▸ **Exercise**:
When you reach the line with "(s.setI x).V = s.V := rfl" in the data below, begin printing lines exactly, and stop once the line with "(s.setI x).stack = s.stack := rfl" has been printed.

▸ **Records for processing**:
»»
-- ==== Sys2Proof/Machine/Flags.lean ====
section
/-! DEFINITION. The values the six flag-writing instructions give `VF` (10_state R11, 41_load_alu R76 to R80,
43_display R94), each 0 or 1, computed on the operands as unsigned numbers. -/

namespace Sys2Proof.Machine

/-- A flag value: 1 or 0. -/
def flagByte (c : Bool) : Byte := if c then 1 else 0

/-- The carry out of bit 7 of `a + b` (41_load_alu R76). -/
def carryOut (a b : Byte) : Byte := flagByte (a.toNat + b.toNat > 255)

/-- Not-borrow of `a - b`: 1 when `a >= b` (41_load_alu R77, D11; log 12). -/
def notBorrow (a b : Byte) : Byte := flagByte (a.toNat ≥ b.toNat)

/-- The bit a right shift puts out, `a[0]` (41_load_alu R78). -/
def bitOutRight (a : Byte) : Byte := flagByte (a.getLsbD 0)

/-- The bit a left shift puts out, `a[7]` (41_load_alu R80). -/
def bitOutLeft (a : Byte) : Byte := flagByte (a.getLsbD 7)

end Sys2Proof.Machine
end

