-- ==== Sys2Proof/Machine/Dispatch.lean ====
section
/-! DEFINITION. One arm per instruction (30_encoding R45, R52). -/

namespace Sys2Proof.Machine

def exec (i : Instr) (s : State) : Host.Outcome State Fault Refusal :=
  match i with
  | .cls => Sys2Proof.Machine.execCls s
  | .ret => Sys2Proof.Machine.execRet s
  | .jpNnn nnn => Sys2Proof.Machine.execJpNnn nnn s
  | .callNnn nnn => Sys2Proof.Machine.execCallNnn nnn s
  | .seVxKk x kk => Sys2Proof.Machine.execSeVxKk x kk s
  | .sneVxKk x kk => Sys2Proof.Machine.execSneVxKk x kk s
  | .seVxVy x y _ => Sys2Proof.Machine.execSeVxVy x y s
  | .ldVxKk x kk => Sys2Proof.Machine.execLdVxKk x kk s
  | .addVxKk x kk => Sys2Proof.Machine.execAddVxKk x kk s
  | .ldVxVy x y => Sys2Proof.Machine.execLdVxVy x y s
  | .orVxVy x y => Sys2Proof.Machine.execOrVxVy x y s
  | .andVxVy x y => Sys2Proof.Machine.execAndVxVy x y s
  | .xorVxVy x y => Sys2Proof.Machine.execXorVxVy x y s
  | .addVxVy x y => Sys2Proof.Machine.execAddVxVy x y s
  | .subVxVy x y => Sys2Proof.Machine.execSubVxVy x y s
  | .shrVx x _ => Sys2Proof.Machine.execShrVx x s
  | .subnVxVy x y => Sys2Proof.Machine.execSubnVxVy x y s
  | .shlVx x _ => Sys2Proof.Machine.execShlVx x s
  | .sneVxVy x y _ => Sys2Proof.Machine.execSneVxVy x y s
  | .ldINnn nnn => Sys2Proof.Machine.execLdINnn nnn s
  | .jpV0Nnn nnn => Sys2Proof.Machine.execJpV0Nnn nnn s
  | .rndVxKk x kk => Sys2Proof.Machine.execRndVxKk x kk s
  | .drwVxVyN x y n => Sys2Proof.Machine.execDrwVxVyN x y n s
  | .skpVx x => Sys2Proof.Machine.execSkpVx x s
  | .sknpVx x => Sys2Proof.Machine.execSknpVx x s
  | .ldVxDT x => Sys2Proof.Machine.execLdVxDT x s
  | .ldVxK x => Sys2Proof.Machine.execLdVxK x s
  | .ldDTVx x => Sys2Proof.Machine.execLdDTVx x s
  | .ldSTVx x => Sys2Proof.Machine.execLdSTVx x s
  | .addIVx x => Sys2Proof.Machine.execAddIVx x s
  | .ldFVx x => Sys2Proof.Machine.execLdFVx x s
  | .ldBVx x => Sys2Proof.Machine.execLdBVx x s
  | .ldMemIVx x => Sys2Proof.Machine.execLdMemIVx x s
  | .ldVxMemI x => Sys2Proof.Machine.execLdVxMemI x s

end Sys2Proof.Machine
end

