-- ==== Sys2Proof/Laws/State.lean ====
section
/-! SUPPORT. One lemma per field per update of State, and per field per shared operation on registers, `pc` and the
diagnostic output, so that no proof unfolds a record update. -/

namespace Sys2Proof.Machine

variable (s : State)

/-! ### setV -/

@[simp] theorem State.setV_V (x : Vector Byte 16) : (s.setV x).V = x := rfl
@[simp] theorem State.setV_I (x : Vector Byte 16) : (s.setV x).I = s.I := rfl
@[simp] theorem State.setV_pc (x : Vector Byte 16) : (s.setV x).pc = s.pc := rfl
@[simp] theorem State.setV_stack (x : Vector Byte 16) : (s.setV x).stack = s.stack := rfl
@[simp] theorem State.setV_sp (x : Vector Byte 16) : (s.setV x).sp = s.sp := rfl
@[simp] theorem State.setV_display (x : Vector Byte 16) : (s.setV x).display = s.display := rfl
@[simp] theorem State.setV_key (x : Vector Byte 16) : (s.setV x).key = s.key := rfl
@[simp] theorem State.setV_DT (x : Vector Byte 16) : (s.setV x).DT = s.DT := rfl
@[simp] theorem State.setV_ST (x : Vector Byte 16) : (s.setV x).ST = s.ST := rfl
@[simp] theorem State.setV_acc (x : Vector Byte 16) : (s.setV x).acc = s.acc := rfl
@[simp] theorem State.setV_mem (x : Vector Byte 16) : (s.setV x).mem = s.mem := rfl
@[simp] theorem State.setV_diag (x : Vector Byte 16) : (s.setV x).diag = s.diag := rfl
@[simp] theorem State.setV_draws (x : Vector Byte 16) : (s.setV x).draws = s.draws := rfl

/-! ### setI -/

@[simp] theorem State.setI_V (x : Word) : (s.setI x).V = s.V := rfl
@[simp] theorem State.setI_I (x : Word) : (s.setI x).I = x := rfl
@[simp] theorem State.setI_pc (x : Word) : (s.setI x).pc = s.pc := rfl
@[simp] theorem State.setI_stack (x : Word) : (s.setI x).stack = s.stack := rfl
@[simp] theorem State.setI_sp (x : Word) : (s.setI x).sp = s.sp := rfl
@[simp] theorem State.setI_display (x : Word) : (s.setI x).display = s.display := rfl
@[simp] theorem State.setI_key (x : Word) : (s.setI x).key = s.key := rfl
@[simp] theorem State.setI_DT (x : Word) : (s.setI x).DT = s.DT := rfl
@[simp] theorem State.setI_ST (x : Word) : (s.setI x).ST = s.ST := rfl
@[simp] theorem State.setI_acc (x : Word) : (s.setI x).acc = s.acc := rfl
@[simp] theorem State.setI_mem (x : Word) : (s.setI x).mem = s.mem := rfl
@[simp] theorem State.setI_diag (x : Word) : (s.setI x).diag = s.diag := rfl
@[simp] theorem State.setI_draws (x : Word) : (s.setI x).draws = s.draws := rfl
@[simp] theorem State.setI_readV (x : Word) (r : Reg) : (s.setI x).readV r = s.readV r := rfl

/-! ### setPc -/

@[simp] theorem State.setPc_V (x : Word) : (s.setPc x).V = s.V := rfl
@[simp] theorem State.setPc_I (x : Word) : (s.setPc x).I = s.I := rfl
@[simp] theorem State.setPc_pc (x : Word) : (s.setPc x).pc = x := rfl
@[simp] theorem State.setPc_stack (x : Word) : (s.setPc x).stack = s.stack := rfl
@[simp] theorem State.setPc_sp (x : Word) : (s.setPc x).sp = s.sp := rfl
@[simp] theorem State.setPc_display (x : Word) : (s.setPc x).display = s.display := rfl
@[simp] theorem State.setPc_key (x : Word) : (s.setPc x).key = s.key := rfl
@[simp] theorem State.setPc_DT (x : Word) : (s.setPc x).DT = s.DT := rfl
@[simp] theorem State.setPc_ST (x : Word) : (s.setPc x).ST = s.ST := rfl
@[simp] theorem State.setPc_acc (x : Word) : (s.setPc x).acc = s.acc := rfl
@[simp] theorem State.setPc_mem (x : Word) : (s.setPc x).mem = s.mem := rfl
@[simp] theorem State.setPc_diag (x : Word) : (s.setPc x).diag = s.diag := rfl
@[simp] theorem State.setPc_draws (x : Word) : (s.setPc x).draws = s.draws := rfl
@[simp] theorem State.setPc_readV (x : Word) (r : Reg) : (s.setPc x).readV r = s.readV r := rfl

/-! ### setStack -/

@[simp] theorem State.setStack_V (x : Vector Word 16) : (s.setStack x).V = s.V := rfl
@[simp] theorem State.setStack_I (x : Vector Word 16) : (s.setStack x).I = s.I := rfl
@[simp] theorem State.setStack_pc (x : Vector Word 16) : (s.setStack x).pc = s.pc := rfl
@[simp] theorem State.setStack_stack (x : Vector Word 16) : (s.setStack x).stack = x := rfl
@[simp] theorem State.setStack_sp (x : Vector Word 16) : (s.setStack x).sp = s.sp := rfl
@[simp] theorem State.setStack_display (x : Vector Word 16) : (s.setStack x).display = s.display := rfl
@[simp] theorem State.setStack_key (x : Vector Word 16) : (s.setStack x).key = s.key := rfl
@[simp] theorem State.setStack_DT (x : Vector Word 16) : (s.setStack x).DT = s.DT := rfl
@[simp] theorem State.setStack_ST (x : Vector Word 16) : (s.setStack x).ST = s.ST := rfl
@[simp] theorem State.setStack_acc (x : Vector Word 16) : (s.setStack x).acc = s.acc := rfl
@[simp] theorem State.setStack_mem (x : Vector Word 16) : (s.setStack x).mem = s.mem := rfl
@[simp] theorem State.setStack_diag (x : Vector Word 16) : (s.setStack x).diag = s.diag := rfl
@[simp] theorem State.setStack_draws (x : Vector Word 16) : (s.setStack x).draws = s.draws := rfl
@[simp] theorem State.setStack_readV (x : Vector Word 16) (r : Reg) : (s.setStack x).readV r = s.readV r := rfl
««
▸ **Result of this exercise**:
@[simp] theorem State.setI_V (x : Word) : (s.setI x).V = s.V := rfl
@[simp] theorem State.setI_I (x : Word) : (s.setI x).I = x := rfl
@[simp] theorem State.setI_pc (x : Word) : (s.setI x).pc = s.pc := rfl
@[simp] theorem State.setI_stack (x : Word) : (s.setI x).stack = s.stack := rfl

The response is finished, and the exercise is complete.